▶ Your objective: The answer should consist of every record, reproduced exactly.

>>>

/-! ## 16-bit instructions -/

/-- R224 to R227: MOVW in both directions, INCW and DECW, the stored bytes as WRITEWORD_MODE says (R38). -/
def Obligations.WordMoves : Prop :=
  ∀ (s : State) (dd : Byte) (ea : Nat) (w : Nat), ea = (s.dp dd).toNat →
    w = 0x100 * (s.peek (ea + 1)).toNat + (s.peek ea).toNat →
    exec (.movwYaDp dd) s = .next { s with
      y := s.peek (ea + 1), a := s.peek ea, psw := s.pswNZ (0x8000 ≤ w) (w == 0), pc := s.pcAfter 1,
      lastAddr := ea + 1 } ∧
    (∃ t, exec (.movwDpYa dd) s = .next t ∧
      t = { s with pc := s.pcAfter 1, lastAddr := s.highByteAddr ea, mem := t.mem } ∧
      Stored2 s t ea s.a (s.highByteAddr ea) s.y) ∧
    (∃ t, exec (.incw dd) s = .next t ∧
      t = { s with psw := s.pswFrom16 (BitVec.ofNat 16 (w + 1)), pc := s.pcAfter 1,
                   lastAddr := s.highByteAddr ea, mem := t.mem } ∧
      Stored2 s t ea (BitVec.ofNat 8 (w + 1)) (s.highByteAddr ea) (BitVec.ofNat 8 ((w + 1) / 0x100))) ∧
    ∃ t, exec (.decw dd) s = .next t ∧
      t = { s with psw := s.pswFrom16 (BitVec.ofNat 16 (w + 0xFFFF)), pc := s.pcAfter 1,
                   lastAddr := s.highByteAddr ea, mem := t.mem } ∧
      Stored2 s t ea (BitVec.ofNat 8 (w + 0xFFFF)) (s.highByteAddr ea) (BitVec.ofNat 8 ((w + 0xFFFF) / 0x100))

/-- R228: ADDW adds the word to YA without the carry flag, and writes C, H (in both modes, the spec's decision D5), V, N and
Z (the spec's GK5). -/
def Obligations.AddwFollowsItsRule : Prop :=
  (∀ dd : Byte, encode (.addw dd) = [0x7A, dd]) ∧
  ∀ (s : State) (dd : Byte) (a b r : Nat), a = 0x100 * s.y.toNat + s.a.toNat →
    b = 0x100 * (s.peek ((s.dp dd).toNat + 1)).toNat + (s.peek (s.dp dd).toNat).toNat → r = a + b →
    exec (.addw dd) s = .next { s with
      a := BitVec.ofNat 8 r, y := BitVec.ofNat 8 (r / 0x100), pc := s.pcAfter 1, lastAddr := (s.dp dd).toNat + 1,
      psw := s.pswNVHZC (0x8000 ≤ r % 0x10000) (((0xFFFF - (a ^^^ b)) &&& (a ^^^ r) &&& 0x8000) != 0)
        (if s.params.halfCarry16 = .intended then ((a ^^^ b ^^^ r) &&& 0x1000) != 0
          else (a ^^^ b ^^^ (r &&& 0x1000)) != 0)
        (r % 0x10000 == 0) (0xFFFF < r) }

/-- R229, R230: SUBW and CMPW subtract the word from YA without the carry flag; CMPW writes C, N and Z only (the
spec's GK5 and decision D5). -/
def Obligations.SubwAndCmpwFollowTheirRules : Prop :=
  (∀ dd : Byte, encode (.subw dd) = [0x9A, dd] ∧ encode (.cmpw dd) = [0x5A, dd]) ∧
  ∀ (s : State) (dd : Byte) (a b r17 : Nat), a = 0x100 * s.y.toNat + s.a.toNat →
    b = 0x100 * (s.peek ((s.dp dd).toNat + 1)).toNat + (s.peek (s.dp dd).toNat).toNat →
    r17 = (((a : Int) - b) % 0x20000).toNat →
    exec (.subw dd) s = .next { s with
      a := BitVec.ofNat 8 r17, y := BitVec.ofNat 8 (r17 / 0x100), pc := s.pcAfter 1,
      lastAddr := (s.dp dd).toNat + 1,
      psw := s.pswNVHZC (0x8000 ≤ r17 % 0x10000) (((a ^^^ b) &&& (a ^^^ r17) &&& 0x8000) != 0)
        (if s.params.halfCarry16 = .intended then ((a ^^^ b ^^^ r17) &&& 0x1000) != 0
          else (a ^^^ b ^^^ (r17 &&& 0x1000)) != 0)
        (r17 % 0x10000 == 0) (b ≤ a) } ∧
    exec (.cmpw dd) s = .next { s with
      pc := s.pcAfter 1, lastAddr := (s.dp dd).toNat + 1,
      psw := s.pswNZC (0x8000 ≤ r17 % 0x10000) (r17 % 0x10000 == 0) (b ≤ a) }

/-- R231: MUL leaves the product of Y and A in YA and takes N and Z from the new Y (the spec's GK5). -/
def Obligations.MulFollowsItsRule : Prop :=
  encode .mul = [0xCF] ∧
  ∀ (s : State) (p : Nat), p = s.y.toNat * s.a.toNat →
    exec .mul s = .next { s with
      a := BitVec.ofNat 8 p, y := BitVec.ofNat 8 (p / 0x100), psw := s.pswFrom8 (BitVec.ofNat 8 (p / 0x100)) }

<<<

▶ Response:
/-! ## 16-bit instructions -/

/-- R224 to R227: MOVW in both directions, INCW and DECW, the stored bytes as WRITEWORD_MODE says (R38). -/
def Obligations.WordMoves : Prop :=
  ∀ (s : State) (dd : Byte) (ea : Nat) (w : Nat), ea = (s.dp dd).toNat →
    w = 0x100 * (s.peek (ea + 1)).toNat + (s.peek ea).toNat →
    exec (.movwYaDp dd) s = .next { s with
      y := s.peek (ea + 1), a := s.peek ea, psw := s.pswNZ (0x8000 ≤ w) (w == 0), pc := s.pcAfter 1,
      lastAddr := ea + 1 } ∧
    (∃ t, exec (.movwDpYa dd) s = .next t ∧
      t = { s with pc := s.pcAfter 1, lastAddr := s.highByteAddr ea, mem := t.mem } ∧
      Stored2 s t ea s.a (s.highByteAddr ea) s.y) ∧
    (∃ t, exec (.incw dd) s = .next t ∧
      t = { s with psw := s.pswFrom16 (BitVec.ofNat 16 (w + 1)), pc := s.pcAfter 1,
                   lastAddr := s.highByteAddr ea, mem := t.mem } ∧
      Stored2 s t ea (BitVec.ofNat 8 (w + 1)) (s.highByteAddr ea) (BitVec.ofNat 8 ((w + 1) / 0x100))) ∧
    ∃ t, exec (.decw dd) s = .next t ∧
      t = { s with psw := s.pswFrom16 (BitVec.ofNat 16 (w + 0xFFFF)), pc := s.pcAfter 1,
                   lastAddr := s.highByteAddr ea, mem := t.mem } ∧
      Stored2 s t ea (BitVec.ofNat 8 (w + 0xFFFF)) (s.highByteAddr ea) (BitVec.ofNat 8 ((w + 0xFFFF) / 0x100))

/-- R228: ADDW adds the word to YA without the carry flag, and writes C, H (in both modes, the spec's decision D5), V, N and
Z (the spec's GK5). -/
def Obligations.AddwFollowsItsRule : Prop :=
  (∀ dd : Byte, encode (.addw dd) = [0x7A, dd]) ∧
  ∀ (s : State) (dd : Byte) (a b r : Nat), a = 0x100 * s.y.toNat + s.a.toNat →
    b = 0x100 * (s.peek ((s.dp dd).toNat + 1)).toNat + (s.peek (s.dp dd).toNat).toNat → r = a + b →
    exec (.addw dd) s = .next { s with
      a := BitVec.ofNat 8 r, y := BitVec.ofNat 8 (r / 0x100), pc := s.pcAfter 1, lastAddr := (s.dp dd).toNat + 1,
      psw := s.pswNVHZC (0x8000 ≤ r % 0x10000) (((0xFFFF - (a ^^^ b)) &&& (a ^^^ r) &&& 0x8000) != 0)
        (if s.params.halfCarry16 = .intended then ((a ^^^ b ^^^ r) &&& 0x1000) != 0
          else (a ^^^ b ^^^ (r &&& 0x1000)) != 0)
        (r % 0x10000 == 0) (0xFFFF < r) }

/-- R229, R230: SUBW and CMPW subtract the word from YA without the carry flag; CMPW writes C, N and Z only (the
spec's GK5 and decision D5). -/
def Obligations.SubwAndCmpwFollowTheirRules : Prop :=
  (∀ dd : Byte, encode (.subw dd) = [0x9A, dd] ∧ encode (.cmpw dd) = [0x5A, dd]) ∧
  ∀ (s : State) (dd : Byte) (a b r17 : Nat), a = 0x100 * s.y.toNat + s.a.toNat →
    b = 0x100 * (s.peek ((s.dp dd).toNat + 1)).toNat + (s.peek (s.dp dd).toNat).toNat →
    r17 = (((a : Int) - b) % 0x20000).toNat →
    exec (.subw dd) s = .next { s with
      a := BitVec.ofNat 8 r17, y := BitVec.ofNat 8 (r17 / 0x100), pc := s.pcAfter 1,
      lastAddr := (s.dp dd).toNat + 1,
      psw := s.pswNVHZC (0x8000 ≤ r17 % 0x10000) (((a ^^^ b) &&& (a ^^^ r17) &&& 0x8000) != 0)
        (if s.params.halfCarry16 = .intended then ((a ^^^ b ^^^ r17) &&& 0x1000) != 0
          else (a ^^^ b ^^^ (r17 &&& 0x1000)) != 0)
        (r17 % 0x10000 == 0) (b ≤ a) } ∧
    exec (.cmpw dd) s = .next { s with
      pc := s.pcAfter 1, lastAddr := (s.dp dd).toNat + 1,
      psw := s.pswNZC (0x8000 ≤ r17 % 0x10000) (r17 % 0x10000 == 0) (b ≤ a) }

/-- R231: MUL leaves the product of Y and A in YA and takes N and Z from the new Y (the spec's GK5). -/
def Obligations.MulFollowsItsRule : Prop :=
  encode .mul = [0xCF] ∧
  ∀ (s : State) (p : Nat), p = s.y.toNat * s.a.toNat →
    exec .mul s = .next { s with
      a := BitVec.ofNat 8 p, y := BitVec.ofNat 8 (p / 0x100), psw := s.pswFrom8 (BitVec.ofNat 8 (p / 0x100)) }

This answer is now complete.